▶ _Task details_
Return exactly the lines below, starting with the one that has "(s.setPc v).Writable x = s.Writable x := rfl" and going on through the one that has "o).busRead x = s.busRead x := rfl".

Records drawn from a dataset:
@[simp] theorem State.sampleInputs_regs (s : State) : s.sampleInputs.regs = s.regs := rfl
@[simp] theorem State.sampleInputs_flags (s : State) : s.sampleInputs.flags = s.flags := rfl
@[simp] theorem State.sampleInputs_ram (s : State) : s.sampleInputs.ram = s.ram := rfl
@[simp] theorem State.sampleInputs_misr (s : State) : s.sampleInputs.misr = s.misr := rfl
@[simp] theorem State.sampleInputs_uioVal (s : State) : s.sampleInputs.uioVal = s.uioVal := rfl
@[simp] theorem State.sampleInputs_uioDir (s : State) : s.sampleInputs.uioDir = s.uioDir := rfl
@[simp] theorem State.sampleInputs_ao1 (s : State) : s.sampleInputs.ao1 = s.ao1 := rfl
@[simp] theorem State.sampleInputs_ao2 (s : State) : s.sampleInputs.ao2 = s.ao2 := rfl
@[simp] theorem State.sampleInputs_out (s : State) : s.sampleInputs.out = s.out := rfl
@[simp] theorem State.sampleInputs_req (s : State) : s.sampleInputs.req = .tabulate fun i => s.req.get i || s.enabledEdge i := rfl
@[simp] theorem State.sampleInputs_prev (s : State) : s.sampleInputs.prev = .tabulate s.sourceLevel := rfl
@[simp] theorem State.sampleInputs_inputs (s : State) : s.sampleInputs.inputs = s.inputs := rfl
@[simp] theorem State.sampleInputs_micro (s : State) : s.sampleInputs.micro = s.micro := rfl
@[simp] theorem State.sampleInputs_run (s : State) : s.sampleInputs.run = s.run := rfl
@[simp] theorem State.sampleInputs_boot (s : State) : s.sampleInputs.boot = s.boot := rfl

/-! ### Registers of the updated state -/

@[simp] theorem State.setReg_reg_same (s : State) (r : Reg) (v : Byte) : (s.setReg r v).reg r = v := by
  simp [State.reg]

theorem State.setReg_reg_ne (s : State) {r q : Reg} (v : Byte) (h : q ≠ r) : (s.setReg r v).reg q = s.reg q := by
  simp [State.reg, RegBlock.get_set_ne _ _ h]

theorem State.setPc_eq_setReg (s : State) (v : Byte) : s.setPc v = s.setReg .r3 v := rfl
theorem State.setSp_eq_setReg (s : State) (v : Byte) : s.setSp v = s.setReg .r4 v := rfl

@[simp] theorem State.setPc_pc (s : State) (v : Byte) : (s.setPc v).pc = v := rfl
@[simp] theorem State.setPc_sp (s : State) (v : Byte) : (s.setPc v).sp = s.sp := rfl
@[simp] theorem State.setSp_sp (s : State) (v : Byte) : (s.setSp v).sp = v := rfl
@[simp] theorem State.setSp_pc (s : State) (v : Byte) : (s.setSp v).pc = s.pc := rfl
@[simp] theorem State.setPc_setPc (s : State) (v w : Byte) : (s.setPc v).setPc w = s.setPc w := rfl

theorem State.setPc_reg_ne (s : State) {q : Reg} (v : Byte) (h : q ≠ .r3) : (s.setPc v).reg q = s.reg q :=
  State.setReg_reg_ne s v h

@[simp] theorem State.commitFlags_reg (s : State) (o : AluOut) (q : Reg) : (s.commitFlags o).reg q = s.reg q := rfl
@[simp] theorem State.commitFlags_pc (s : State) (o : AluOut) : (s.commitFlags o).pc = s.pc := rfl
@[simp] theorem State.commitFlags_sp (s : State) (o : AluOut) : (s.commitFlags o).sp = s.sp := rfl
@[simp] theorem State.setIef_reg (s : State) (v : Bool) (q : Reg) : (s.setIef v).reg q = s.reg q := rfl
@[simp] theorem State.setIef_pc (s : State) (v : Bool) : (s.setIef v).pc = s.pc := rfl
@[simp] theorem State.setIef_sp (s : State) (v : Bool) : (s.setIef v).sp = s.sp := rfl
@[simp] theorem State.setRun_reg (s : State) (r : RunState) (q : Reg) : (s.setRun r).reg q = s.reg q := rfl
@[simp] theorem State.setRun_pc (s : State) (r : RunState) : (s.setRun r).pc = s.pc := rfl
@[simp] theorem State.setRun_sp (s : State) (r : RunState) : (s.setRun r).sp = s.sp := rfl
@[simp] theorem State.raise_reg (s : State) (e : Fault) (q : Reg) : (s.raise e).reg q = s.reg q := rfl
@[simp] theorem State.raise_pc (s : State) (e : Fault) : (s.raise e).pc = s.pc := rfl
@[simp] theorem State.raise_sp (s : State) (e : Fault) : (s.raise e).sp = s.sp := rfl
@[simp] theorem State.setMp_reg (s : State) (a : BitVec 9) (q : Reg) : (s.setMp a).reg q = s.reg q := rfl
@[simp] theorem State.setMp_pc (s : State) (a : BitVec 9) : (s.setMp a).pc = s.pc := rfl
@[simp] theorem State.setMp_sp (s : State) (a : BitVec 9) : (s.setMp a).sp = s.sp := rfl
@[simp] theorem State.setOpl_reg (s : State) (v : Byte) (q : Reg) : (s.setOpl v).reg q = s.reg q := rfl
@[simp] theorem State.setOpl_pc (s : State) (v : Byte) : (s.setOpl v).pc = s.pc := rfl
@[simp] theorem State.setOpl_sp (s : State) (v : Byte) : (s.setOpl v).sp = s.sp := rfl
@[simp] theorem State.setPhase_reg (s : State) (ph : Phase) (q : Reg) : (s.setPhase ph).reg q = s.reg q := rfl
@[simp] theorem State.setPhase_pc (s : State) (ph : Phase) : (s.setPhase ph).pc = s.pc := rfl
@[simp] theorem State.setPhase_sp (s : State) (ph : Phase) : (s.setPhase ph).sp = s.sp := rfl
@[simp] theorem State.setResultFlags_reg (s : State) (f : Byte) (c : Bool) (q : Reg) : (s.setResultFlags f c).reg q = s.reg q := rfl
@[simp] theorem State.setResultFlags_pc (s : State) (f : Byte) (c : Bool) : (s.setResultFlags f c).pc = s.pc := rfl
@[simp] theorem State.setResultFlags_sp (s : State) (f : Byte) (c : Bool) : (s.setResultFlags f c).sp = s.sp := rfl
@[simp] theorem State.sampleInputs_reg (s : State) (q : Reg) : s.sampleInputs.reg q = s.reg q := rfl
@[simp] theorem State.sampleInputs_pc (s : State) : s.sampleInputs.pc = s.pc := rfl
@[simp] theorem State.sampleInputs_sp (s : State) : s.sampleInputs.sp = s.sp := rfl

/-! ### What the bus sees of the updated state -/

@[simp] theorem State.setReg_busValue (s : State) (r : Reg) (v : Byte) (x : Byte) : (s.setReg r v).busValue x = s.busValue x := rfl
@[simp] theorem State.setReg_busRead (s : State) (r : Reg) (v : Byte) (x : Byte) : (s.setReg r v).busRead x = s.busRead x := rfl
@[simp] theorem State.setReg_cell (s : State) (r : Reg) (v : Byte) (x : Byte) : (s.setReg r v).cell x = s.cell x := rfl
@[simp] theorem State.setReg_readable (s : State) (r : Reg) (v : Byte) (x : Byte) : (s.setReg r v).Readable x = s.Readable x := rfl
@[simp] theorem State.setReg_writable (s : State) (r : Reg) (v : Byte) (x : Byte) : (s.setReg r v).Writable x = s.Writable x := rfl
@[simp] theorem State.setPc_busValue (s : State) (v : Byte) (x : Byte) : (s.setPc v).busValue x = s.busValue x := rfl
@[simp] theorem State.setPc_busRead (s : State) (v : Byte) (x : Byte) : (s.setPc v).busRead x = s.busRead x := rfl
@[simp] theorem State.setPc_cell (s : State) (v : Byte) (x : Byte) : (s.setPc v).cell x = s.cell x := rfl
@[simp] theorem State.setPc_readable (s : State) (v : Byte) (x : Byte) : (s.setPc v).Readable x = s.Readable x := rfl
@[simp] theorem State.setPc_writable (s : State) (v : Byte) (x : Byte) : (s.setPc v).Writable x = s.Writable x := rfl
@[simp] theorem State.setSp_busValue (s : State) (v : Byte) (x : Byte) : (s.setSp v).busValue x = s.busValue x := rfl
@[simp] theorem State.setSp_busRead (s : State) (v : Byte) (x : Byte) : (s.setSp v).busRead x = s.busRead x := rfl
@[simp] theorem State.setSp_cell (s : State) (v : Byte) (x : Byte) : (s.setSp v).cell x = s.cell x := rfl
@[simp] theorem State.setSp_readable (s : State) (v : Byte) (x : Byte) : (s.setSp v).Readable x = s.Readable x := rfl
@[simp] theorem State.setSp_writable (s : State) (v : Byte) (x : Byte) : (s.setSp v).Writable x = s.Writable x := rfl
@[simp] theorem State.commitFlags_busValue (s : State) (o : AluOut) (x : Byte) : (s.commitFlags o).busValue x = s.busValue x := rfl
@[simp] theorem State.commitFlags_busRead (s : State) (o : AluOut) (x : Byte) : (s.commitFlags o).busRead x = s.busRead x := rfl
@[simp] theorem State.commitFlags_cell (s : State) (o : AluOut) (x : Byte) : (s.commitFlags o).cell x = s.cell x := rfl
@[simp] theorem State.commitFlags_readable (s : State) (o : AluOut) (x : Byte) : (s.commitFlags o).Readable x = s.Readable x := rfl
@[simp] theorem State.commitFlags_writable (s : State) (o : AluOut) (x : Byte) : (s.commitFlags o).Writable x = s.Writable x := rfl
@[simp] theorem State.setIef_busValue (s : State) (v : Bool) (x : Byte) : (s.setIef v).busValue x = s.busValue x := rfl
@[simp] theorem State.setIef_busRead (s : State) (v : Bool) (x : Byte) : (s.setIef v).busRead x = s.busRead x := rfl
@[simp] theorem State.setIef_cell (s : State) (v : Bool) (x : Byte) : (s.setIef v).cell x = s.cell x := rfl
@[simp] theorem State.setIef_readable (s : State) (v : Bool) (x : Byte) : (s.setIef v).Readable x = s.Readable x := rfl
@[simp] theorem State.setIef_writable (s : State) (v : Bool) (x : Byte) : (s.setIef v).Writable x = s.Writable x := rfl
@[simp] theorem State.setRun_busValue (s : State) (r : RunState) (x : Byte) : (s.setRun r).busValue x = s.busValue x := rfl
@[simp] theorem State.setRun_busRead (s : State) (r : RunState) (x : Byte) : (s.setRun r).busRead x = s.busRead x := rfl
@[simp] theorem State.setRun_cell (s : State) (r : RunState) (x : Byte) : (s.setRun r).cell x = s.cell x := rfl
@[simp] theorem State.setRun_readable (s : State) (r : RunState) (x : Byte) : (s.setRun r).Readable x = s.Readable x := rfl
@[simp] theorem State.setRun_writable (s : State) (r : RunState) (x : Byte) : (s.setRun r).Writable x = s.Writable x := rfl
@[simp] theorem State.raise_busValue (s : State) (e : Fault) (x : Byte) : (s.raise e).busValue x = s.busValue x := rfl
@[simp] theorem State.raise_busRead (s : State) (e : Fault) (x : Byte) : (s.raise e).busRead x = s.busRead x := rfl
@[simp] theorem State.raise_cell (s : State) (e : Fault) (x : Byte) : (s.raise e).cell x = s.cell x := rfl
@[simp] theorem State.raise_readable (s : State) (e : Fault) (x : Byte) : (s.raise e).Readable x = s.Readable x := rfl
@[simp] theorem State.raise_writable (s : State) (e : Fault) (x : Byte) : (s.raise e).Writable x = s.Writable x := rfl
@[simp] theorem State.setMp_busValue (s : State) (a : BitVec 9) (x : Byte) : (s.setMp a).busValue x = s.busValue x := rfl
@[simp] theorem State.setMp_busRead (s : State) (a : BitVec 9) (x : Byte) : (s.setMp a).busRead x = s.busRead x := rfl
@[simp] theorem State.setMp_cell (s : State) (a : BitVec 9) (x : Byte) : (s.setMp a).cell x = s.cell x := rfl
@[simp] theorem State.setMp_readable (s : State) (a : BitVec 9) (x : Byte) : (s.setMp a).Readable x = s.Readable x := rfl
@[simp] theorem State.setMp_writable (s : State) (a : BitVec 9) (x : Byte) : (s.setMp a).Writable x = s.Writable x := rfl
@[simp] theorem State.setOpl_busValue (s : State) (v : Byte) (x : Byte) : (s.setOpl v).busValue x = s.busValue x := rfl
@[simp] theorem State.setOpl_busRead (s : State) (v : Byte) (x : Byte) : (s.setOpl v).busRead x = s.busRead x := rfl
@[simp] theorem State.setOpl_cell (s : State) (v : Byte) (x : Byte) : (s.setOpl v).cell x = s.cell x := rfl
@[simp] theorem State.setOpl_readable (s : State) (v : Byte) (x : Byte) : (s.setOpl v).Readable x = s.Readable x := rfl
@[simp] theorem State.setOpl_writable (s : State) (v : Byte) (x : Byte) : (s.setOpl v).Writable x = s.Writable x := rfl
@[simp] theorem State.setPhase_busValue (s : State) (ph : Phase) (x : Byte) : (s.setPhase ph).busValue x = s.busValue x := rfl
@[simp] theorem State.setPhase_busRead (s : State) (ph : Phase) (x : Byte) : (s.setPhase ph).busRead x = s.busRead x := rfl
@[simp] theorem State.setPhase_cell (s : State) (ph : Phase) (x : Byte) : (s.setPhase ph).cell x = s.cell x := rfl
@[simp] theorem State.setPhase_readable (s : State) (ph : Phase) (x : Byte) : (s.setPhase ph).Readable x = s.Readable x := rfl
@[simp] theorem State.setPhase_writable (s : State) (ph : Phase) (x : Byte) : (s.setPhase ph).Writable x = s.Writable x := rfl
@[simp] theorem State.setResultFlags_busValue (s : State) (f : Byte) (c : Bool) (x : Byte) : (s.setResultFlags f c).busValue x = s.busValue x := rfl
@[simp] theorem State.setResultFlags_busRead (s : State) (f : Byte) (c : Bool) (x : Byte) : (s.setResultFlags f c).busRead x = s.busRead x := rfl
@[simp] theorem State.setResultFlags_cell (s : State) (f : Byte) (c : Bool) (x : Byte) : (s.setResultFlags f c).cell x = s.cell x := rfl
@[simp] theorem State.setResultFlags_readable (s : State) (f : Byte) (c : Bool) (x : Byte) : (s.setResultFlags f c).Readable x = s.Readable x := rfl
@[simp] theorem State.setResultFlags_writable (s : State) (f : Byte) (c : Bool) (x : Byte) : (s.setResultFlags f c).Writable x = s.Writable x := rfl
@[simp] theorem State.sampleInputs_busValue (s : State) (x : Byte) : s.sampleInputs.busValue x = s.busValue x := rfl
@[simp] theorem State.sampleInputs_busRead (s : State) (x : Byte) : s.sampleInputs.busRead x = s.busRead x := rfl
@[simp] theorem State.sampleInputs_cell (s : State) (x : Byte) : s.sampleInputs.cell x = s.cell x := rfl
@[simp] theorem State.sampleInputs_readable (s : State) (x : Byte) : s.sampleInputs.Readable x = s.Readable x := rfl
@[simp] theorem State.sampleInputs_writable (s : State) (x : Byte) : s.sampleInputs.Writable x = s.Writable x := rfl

▶ _Solution for this problem_
@[simp] theorem State.setPc_writable (s : State) (v : Byte) (x : Byte) : (s.setPc v).Writable x = s.Writable x := rfl
@[simp] theorem State.setSp_busValue (s : State) (v : Byte) (x : Byte) : (s.setSp v).busValue x = s.busValue x := rfl
@[simp] theorem State.setSp_busRead (s : State) (v : Byte) (x : Byte) : (s.setSp v).busRead x = s.busRead x := rfl
@[simp] theorem State.setSp_cell (s : State) (v : Byte) (x : Byte) : (s.setSp v).cell x = s.cell x := rfl
@[simp] theorem State.setSp_readable (s : State) (v : Byte) (x : Byte) : (s.setSp v).Readable x = s.Readable x := rfl
@[simp] theorem State.setSp_writable (s : State) (v : Byte) (x : Byte) : (s.setSp v).Writable x = s.Writable x := rfl
@[simp] theorem State.commitFlags_busValue (s : State) (o : AluOut) (x : Byte) : (s.commitFlags o).busValue x = s.busValue x := rfl
@[simp] theorem State.commitFlags_busRead (s : State) (o : AluOut) (x : Byte) : (s.commitFlags o).busRead x = s.busRead x := rfl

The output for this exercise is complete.